(Data records)
/---
-- ==== Sys2Proof/Machine/StateMgmt.lean ====
section
/-! DEFINITION. What the management side holds behind its registers: the loader, mailboxes, firmware, host
interfaces, the fault collector and the NV store (chapters 02 and 19 to 23). -/

namespace Sys2Proof.Machine

/-- The fused identity of the die and its fuses (R66, R67): they outlive every reset. -/
structure Livery where
  lot : BitVec 32
  die : BitVec 32
  rev : BitVec 32
  uidLo : BitVec 32
  uidHi : BitVec 32
  /-- The fused CRC-32 agrees (R67). -/
  intact : Bool
  secure : Bool
  keySet : BitVec 4
  keyRevoked : BitVec 4
  /-- The 32 octets of each programmed key hash, in slot order. -/
  keyHash : SMap (List Octet)
  deriving DecidableEq, Repr, Inhabited

/-- The stage loader behind its registers (chapter 02). -/
structure BootSt where
  /-- Strap pins as they stand: BOOT_SRC in [9:8], IMG_SEL in [6], ADDR in [5:0] (R48). -/
  straps : Nat
  /-- RESET_N is held low. -/
  held : Bool
  /-- The root runs (R49). -/
  root : Bool
  /-- The loading interface: the one master that may write GLB_BOOT_CTRL and GLB_BOOT_DATA (R52, R65). -/
  loading : Option Master
  /-- The image octets received in this load, in order. -/
  image : List Octet
  /-- Words waiting in the host FIFO, oldest first (R51). -/
  fifo : List Word
  /-- The header has been checked. -/
  header : Bool
  /-- A slot has already been tried since the last reset or RESTART (R64). -/
  tried : Bool
  /-- QSPI read command chosen: 1-4-4 fast read (R50). -/
  fast : Bool
  /-- Octet offset of the next segment, segments applied, and entries of the current segment already applied. -/
  pos : Nat
  segs : Nat
  entry : Nat
  /-- The privilege map of the image, bits as R60, and whether one was found. -/
  privMap : Option Nat
  /-- The extension area filled by RAM_LOAD (R57), by octet. -/
  ext : SMap Octet
  /-- Ranges of the extension area that RAM_LOAD filled: offset and octets (R440). -/
  filled : List (Nat × Nat)
  /-- The load in progress reads QSPI flash. -/
  qspi : Bool
  /-- The loader waits at a WAIT entry whose condition does not hold yet (R57). -/
  waiting : Bool
  /-- The cycle in which the root began to run after the last reset. -/
  start : Nat
  deriving DecidableEq, Repr, Inhabited

/-- A message in a mailbox queue (R419, R420). -/
structure Msg where
  opcode : Nat
  tag : Nat
  data : List Word
  seq : Nat
  epoch : Nat
  deriving DecidableEq, Repr, Inhabited

/-- One mailbox: the queues into each end (0 the C end, inbound; 1 the H end, outbound) and their post sequences. -/
structure MbxSt where
  inbound : List Msg
  outbound : List Msg
  inSeq : Nat
  outSeq : Nat
  deriving DecidableEq, Repr, Inhabited

/-- A command coachman A has taken and not answered yet (R433), or a message it has still to post (R434). -/
structure Taken where
  opcode : Nat
  tag : Nat
  data : List Word
  /-- It is an event message (R456). -/
  event : Bool
  deriving DecidableEq, Repr, Inhabited

/-- The firmware (chapter 21). -/
structure FwSt where
  /-- The request of each mailbox being carried out. -/
  taken : SMap (Option Taken)
  /-- Responses and events waiting for room in the C end's queue, oldest first (R434). -/
  replies : SMap (List Taken)
  /-- Mailbox the rotation looks at next. -/
  turn : Nat
  /-- Event masks (R439), and the event sequence of each mailbox (R456). -/
  mask : SMap Nat
  evSeq : SMap Nat
  /-- RESET and power requests waiting for their responses to be released (R438), oldest first: mailbox, tag, and what:
  0 a reset, else 1 + 16 × target + mask. -/
  deferred : List (Nat × Nat × Nat)
  /-- Cores powered down (R427): bit 0 coachman A, bit 1 coachman B. -/
  down : Nat
  /-- Restarts of each core in the last 60 s: times in time-base cycles, newest first (R483). -/
  restarts : SMap (List Nat)
  /-- The mailbox whose HOT_SAVE command coachman B is carrying out (R436). -/
  passed : Option Nat
  /-- The channel whose run the request of a mailbox waits for (R448). -/
  gauge : SMap (Option Nat)
  deriving DecidableEq, Repr, Inhabited

/-- What leaves the device. -/
inductive OutKind where
  /-- A frame on a port: port; 1 if stomped. -/
  | frame
  /-- A PAUSE or PFC frame of the port. -/
  | pause
  /-- A verify or respond mPacket of 802.3br. -/
  | mpacket
  | hello | coupling | ptp | esmc | announce | todLine
  /-- A write to host memory: address; 0 packet ring, 1 mirror. -/
  | hostWrite
  | msix
  /-- A transfer on an I2C bus. -/
  | i2c
  /-- A Clause 37 exchange or a training restart. -/
  | an
  /-- A call of code in the extension area. -/
  | call
  /-- A read command on the QSPI bus (R50): command, address, data lanes, SCK in MHz. -/
  | qspi
  deriving DecidableEq, Repr, Inhabited

/-- One thing that left the device: its unit number, the numbers that describe it, and its octets. -/
structure Emission where
  kind : OutKind
  unit : Nat
  nums : List Int
  bytes : List Octet
  deriving DecidableEq, Repr, Inhabited

/-- What an access gave its master (R11, R473). -/
inductive Reply where
  /-- Nothing has been answered, or the access was never performed. -/
  | none
  /-- A read answered, with its word. -/
  | data (w : Word)
  /-- A write answered. -/
  | ok
  /-- An error response. -/
  | error
  deriving DecidableEq, Repr, Inhabited

/-- The host interfaces (chapter 22). -/
structure HifSt where
  /-- The last answer each master had, by master number. -/
  reply : SMap Reply
  /-- Shadows of multi-word values: key 16 × lowest address + master, the words above the lowest (R464). -/
  shadow : SMap (List Word)
  /-- The I2C address that follows the last word (R460). -/
  i2cNext : Nat
  /-- The answers to the DWORDs of the last PCIe request, in order (R461). -/
  completion : List Reply
  /-- JTAG: data of the last read, error flag of the last access, the 58-bit data register, the cycle of the last access. -/
  jtagData : Word
  jtagErr : Bool
  jtagDr : Nat
  jtagAt : Option Nat
  /-- The PCIe link is up. -/
  pcieUp : Bool
  /-- Causes whose MSI-X message is held or pending to be sent (R472). -/
  msixHeld : Nat
  deriving DecidableEq, Repr, Inhabited

/-- A fault entry (R478). -/
structure FaultEntry where
  w0 : Word
  w1 : Word
  w2 : Word
  w3 : Word
  deriving DecidableEq, Repr, Inhabited

/-- A fault as a block reports it (R474): source, instance, and the access it came from: master, whether it was a write, address. -/
structure FaultReport where
  src : Nat
  inst : Nat
  acc : Option (Master × Bool × Nat)
  deriving DecidableEq, Repr, Inhabited

/-- The fault collector behind its registers (chapter 23). -/
structure FltSt where
  /-- Faults reported in this cycle, which the collector logs as it ends (R475, R479). -/
  heard : List FaultReport
  /-- RAM log, newest first (R481). -/
  log : List FaultEntry
  seq : Nat
  /-- Hot tail, newest first (R482). -/
  tail : List FaultEntry
  /-- NV event log (R482): place of the open page in the ring, its SEQ, and its entries, newest first. -/
  page : Nat
  pageSeq : Nat
  pageEntries : List FaultEntry
  /-- The RESET reaction in progress and the CAUSE it will give (R476). -/
  resetCause : Option Nat
  /-- That reset is held until every rail is back within its range. -/
  resetHeld : Bool
  /-- FAULT_N is held low by a pulse (R477). -/
  pulse : Bool
  /-- Rails now beyond a limit: bits 6:0 under, 13:7 over (R485). -/
  rails : Nat
  /-- Readings in a row at which each sensor disagreed, and sensors left out (R484). -/
  odd : SMap Nat
  out : Nat
  /-- The warnings are armed: bit 0 high, bit 1 low; 1 means already logged. -/
  warned : Nat
  /-- A temperature has been read since the last reset. -/
  tjSeen : Bool
  deriving DecidableEq, Repr, Inhabited

/-- A commit in progress (R400). -/
structure NvJob where
  /-- Pages still to program, in ascending order; the first is being programmed. -/
  pages : List Nat
  /-- Protection has dropped a page (R411). -/
  lost : Bool
  /-- It was started through NVS_CMD, so its end writes STATUS. -/
  cmd : Bool
  /-- Who waits for it, with a number: 1 model, 2 history, 3 calibration, 4 clear, 5 event log, 6 the command of a mailbox. -/
  why : List (Nat × Nat)
  /-- The cycle in which the first of them began. -/
  start : Nat
  deriving DecidableEq, Repr, Inhabited

/-- The NV store (chapter 19). -/
structure NvsSt where
  /-- The array (R393): an octet that nothing has written reads 0 (R394). -/
  array : SMap Octet
  /-- Groups holding an uncorrectable error, and groups holding a correctable one. -/
  uncorr : List Nat
  corr : List Nat
  /-- The write buffer: page number and octets of each loaded page. -/
  buffer : List (Nat × List Octet)
  job : Option NvJob
  /-- A hot save in progress: cause, and whether it came through NVS_CMD. -/
  save : Option (Nat × Bool)
  /-- The cycle in which it began. -/
  saveStart : Nat
  /-- The hot image in RAM (R404). -/
  hot : SMap Octet
  /-- The half the last save or restore used: 0 none, 1 A, 2 B (R405). -/
  half : Nat
  /-- PFW_N has been taken, and its hot save waits for the operation in progress (R408). -/
  pfwLow : Bool
  deriving DecidableEq, Repr, Inhabited

end Sys2Proof.Machine
end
\---
* [ASSIGNMENT]: What is needed is every line from the beginning of the data up to and including the line with "lot : BitVec 32", given again word for word.

* [RESULT]:
-- ==== Sys2Proof/Machine/StateMgmt.lean ====
section
/-! DEFINITION. What the management side holds behind its registers: the loader, mailboxes, firmware, host
interfaces, the fault collector and the NV store (chapters 02 and 19 to 23). -/

namespace Sys2Proof.Machine

/-- The fused identity of the die and its fuses (R66, R67): they outlive every reset. -/
structure Livery where
  lot : BitVec 32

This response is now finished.